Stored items
....
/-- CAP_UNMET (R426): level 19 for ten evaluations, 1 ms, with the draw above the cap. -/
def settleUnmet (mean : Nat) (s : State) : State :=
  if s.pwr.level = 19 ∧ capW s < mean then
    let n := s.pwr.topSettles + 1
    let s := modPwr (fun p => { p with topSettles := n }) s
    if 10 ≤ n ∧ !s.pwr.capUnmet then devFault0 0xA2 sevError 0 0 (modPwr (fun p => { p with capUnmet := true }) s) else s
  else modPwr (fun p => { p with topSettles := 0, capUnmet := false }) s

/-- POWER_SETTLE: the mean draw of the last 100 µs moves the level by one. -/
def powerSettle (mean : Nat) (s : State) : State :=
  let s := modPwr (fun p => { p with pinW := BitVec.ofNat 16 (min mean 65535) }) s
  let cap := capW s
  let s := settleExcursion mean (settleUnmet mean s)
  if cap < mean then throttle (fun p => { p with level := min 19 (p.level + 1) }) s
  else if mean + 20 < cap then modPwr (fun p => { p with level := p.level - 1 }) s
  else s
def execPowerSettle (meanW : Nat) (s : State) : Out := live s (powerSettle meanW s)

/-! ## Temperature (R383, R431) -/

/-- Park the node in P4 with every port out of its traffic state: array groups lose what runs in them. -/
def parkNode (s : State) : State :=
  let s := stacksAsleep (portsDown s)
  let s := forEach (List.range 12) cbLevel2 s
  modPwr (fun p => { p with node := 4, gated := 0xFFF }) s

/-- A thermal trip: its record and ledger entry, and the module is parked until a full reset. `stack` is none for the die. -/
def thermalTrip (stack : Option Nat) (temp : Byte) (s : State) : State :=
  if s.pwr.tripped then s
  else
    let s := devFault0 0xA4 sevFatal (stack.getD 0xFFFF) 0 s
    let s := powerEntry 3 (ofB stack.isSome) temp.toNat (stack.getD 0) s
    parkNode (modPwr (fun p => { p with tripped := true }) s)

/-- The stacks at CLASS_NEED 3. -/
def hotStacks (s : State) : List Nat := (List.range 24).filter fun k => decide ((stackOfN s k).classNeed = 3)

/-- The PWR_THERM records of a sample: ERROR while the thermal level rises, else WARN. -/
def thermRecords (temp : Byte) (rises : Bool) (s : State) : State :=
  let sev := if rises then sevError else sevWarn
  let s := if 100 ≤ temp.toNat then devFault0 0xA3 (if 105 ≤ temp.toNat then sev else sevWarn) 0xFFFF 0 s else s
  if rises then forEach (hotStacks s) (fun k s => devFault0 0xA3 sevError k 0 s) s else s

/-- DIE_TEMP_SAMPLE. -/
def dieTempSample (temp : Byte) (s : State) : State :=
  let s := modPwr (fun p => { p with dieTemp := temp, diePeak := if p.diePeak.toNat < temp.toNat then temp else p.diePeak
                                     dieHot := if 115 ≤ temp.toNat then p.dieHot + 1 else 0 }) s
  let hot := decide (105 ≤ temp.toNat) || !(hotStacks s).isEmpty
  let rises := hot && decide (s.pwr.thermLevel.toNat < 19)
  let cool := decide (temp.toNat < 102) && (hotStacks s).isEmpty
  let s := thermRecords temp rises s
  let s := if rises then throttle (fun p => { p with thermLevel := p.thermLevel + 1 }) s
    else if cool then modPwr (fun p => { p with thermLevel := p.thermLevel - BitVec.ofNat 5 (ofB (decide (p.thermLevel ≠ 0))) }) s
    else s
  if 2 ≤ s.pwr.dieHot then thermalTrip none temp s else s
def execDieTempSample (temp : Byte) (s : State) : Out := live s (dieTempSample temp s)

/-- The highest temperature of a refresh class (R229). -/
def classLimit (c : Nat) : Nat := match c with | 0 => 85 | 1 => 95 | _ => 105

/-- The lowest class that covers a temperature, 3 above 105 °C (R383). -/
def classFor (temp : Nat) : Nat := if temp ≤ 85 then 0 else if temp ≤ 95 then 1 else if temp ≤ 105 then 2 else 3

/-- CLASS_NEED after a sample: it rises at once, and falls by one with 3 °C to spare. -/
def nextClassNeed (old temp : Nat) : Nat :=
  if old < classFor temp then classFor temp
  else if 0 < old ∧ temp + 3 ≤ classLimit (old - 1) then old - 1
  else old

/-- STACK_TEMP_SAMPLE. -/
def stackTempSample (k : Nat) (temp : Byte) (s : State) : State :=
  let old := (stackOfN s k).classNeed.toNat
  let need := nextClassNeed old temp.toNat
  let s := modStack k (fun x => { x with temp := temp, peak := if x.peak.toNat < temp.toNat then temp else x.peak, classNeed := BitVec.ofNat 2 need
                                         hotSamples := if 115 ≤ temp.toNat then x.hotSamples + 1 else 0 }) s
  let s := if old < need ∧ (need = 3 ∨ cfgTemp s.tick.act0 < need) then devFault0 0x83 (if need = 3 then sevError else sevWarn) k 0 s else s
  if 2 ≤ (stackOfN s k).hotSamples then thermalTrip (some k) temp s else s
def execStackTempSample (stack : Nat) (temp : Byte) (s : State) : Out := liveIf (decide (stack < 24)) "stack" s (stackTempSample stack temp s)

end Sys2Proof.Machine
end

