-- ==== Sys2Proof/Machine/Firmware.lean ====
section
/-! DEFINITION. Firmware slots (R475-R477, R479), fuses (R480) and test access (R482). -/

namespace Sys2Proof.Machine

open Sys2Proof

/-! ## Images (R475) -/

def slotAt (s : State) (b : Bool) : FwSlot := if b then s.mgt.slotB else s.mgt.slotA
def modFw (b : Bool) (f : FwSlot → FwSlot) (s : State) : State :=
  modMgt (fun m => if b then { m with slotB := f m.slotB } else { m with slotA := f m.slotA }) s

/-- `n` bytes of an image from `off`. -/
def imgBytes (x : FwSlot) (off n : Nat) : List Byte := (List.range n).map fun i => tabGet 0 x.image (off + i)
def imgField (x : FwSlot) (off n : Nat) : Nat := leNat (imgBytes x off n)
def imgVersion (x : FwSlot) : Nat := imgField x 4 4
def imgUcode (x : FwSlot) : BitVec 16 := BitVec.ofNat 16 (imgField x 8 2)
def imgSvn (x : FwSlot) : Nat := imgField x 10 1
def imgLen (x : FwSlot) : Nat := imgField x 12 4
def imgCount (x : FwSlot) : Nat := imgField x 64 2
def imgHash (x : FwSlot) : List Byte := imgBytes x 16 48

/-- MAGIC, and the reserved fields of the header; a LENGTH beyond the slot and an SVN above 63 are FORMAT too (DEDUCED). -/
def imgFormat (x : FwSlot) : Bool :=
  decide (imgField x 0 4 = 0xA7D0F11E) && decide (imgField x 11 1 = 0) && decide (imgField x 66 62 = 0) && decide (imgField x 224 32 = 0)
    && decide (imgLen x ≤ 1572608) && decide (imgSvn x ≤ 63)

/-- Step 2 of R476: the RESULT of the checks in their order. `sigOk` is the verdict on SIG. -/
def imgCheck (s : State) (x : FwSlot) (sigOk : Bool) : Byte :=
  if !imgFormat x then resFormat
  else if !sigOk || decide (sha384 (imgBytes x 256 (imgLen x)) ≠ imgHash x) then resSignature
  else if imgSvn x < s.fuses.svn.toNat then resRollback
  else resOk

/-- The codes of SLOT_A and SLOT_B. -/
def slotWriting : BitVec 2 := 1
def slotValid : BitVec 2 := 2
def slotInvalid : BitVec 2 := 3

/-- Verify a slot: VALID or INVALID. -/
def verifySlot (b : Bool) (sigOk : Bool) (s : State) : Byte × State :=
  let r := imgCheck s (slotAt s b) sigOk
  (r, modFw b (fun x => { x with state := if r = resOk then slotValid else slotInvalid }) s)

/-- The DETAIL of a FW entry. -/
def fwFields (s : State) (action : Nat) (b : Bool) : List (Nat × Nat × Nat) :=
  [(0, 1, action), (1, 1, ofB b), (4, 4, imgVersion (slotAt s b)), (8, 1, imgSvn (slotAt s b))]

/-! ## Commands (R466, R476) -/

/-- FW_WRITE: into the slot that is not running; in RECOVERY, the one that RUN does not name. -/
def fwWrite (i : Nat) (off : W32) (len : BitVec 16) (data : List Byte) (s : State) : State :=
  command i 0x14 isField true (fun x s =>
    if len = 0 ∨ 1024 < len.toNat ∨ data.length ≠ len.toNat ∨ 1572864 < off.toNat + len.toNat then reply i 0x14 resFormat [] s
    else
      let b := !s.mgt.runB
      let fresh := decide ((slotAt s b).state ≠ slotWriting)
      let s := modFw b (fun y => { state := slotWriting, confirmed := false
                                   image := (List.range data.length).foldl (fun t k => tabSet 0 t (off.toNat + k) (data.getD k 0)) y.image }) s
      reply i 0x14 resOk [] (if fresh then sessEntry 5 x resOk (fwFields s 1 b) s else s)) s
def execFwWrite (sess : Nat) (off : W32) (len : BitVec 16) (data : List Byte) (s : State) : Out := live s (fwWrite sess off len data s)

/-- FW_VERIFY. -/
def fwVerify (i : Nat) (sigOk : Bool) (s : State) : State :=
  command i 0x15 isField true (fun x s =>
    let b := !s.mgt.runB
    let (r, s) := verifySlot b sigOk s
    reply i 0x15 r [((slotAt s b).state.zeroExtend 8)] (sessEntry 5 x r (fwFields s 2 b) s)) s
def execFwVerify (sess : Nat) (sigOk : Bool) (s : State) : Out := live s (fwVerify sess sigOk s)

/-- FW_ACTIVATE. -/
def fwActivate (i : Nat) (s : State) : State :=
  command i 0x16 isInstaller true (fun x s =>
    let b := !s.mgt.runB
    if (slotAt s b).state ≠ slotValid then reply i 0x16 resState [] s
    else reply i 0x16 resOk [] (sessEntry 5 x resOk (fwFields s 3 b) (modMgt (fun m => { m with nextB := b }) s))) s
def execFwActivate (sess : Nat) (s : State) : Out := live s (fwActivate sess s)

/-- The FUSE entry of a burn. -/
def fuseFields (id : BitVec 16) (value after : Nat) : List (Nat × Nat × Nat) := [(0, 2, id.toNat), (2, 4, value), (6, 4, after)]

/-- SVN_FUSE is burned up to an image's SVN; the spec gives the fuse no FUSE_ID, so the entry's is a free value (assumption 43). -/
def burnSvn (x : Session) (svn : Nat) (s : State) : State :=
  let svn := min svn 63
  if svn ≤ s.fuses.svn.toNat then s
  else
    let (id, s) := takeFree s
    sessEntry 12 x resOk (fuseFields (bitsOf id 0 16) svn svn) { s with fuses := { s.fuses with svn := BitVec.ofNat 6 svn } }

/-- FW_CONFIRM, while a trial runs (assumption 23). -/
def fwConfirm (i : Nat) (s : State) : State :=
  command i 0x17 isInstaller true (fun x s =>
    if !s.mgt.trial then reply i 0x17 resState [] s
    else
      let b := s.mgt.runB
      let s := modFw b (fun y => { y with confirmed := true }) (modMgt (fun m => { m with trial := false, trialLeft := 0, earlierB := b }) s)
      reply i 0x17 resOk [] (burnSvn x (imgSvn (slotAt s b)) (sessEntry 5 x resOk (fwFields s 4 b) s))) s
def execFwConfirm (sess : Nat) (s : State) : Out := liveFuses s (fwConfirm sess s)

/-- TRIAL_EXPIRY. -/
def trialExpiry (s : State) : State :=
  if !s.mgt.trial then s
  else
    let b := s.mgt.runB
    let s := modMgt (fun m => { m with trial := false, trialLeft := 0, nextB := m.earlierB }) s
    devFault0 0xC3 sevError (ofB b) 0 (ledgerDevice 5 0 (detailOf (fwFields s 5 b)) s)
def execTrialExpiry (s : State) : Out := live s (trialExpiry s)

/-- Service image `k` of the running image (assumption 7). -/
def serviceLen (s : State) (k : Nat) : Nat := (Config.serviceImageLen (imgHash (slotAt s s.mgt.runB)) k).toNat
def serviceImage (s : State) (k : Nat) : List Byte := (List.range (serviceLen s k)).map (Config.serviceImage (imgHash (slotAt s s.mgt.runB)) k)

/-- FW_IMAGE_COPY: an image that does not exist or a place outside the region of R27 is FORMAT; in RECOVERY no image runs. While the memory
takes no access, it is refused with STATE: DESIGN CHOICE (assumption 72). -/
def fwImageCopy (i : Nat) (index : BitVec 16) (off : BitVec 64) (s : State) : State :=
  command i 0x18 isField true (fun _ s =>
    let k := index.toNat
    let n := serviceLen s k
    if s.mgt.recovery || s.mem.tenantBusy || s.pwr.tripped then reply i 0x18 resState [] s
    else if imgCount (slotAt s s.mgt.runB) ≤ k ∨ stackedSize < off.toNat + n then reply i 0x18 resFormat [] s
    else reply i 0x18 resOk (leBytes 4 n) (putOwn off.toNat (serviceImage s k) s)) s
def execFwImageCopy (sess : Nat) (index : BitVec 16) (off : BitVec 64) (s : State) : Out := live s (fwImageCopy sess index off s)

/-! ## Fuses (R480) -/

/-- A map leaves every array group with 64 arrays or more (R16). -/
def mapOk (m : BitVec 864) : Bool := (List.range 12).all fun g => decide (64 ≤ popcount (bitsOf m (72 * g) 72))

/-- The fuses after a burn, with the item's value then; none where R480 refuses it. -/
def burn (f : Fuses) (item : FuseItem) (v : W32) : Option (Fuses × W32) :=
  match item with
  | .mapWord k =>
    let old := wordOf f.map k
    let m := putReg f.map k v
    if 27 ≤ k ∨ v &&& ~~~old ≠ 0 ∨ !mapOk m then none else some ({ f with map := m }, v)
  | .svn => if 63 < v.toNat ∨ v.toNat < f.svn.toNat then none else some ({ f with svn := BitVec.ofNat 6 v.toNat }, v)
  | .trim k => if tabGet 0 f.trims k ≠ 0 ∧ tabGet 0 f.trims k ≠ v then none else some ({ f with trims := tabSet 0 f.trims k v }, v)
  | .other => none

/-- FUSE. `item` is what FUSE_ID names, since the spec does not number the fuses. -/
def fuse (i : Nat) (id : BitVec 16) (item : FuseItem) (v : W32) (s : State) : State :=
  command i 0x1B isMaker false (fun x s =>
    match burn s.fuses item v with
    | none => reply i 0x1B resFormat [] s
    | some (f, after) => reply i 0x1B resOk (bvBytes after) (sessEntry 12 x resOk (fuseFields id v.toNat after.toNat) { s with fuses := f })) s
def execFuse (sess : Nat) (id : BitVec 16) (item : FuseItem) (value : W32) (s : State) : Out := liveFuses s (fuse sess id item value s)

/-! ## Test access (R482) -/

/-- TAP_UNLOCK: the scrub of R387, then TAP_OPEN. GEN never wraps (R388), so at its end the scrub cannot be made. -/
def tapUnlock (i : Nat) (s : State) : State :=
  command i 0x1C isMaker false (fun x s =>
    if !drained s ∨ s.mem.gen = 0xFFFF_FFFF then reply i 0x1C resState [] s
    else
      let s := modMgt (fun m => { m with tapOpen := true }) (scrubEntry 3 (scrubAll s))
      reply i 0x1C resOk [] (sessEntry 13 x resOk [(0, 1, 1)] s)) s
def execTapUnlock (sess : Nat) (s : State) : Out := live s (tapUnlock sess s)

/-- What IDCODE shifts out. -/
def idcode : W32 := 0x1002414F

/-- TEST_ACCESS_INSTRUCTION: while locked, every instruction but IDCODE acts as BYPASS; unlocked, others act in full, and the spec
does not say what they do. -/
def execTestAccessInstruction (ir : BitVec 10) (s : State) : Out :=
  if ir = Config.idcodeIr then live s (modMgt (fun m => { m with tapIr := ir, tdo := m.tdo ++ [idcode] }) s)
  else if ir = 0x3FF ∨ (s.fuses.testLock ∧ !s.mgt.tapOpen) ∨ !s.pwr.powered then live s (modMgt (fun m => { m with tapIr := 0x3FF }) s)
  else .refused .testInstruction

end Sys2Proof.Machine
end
....
**Problem description:** With the first line of the records as the start and the line holding "if s.pwr.tripped then s" as the end, please copy exactly those lines and no others.

**Result:**
/-- CAP_UNMET (R426): level 19 for ten evaluations, 1 ms, with the draw above the cap. -/
def settleUnmet (mean : Nat) (s : State) : State :=
  if s.pwr.level = 19 ∧ capW s < mean then
    let n := s.pwr.topSettles + 1
    let s := modPwr (fun p => { p with topSettles := n }) s
    if 10 ≤ n ∧ !s.pwr.capUnmet then devFault0 0xA2 sevError 0 0 (modPwr (fun p => { p with capUnmet := true }) s) else s
  else modPwr (fun p => { p with topSettles := 0, capUnmet := false }) s

/-- POWER_SETTLE: the mean draw of the last 100 µs moves the level by one. -/
def powerSettle (mean : Nat) (s : State) : State :=
  let s := modPwr (fun p => { p with pinW := BitVec.ofNat 16 (min mean 65535) }) s
  let cap := capW s
  let s := settleExcursion mean (settleUnmet mean s)
  if cap < mean then throttle (fun p => { p with level := min 19 (p.level + 1) }) s
  else if mean + 20 < cap then modPwr (fun p => { p with level := p.level - 1 }) s
  else s
def execPowerSettle (meanW : Nat) (s : State) : Out := live s (powerSettle meanW s)

/-! ## Temperature (R383, R431) -/

/-- Park the node in P4 with every port out of its traffic state: array groups lose what runs in them. -/
def parkNode (s : State) : State :=
  let s := stacksAsleep (portsDown s)
  let s := forEach (List.range 12) cbLevel2 s
  modPwr (fun p => { p with node := 4, gated := 0xFFF }) s

/-- A thermal trip: its record and ledger entry, and the module is parked until a full reset. `stack` is none for the die. -/
def thermalTrip (stack : Option Nat) (temp : Byte) (s : State) : State :=
  if s.pwr.tripped then s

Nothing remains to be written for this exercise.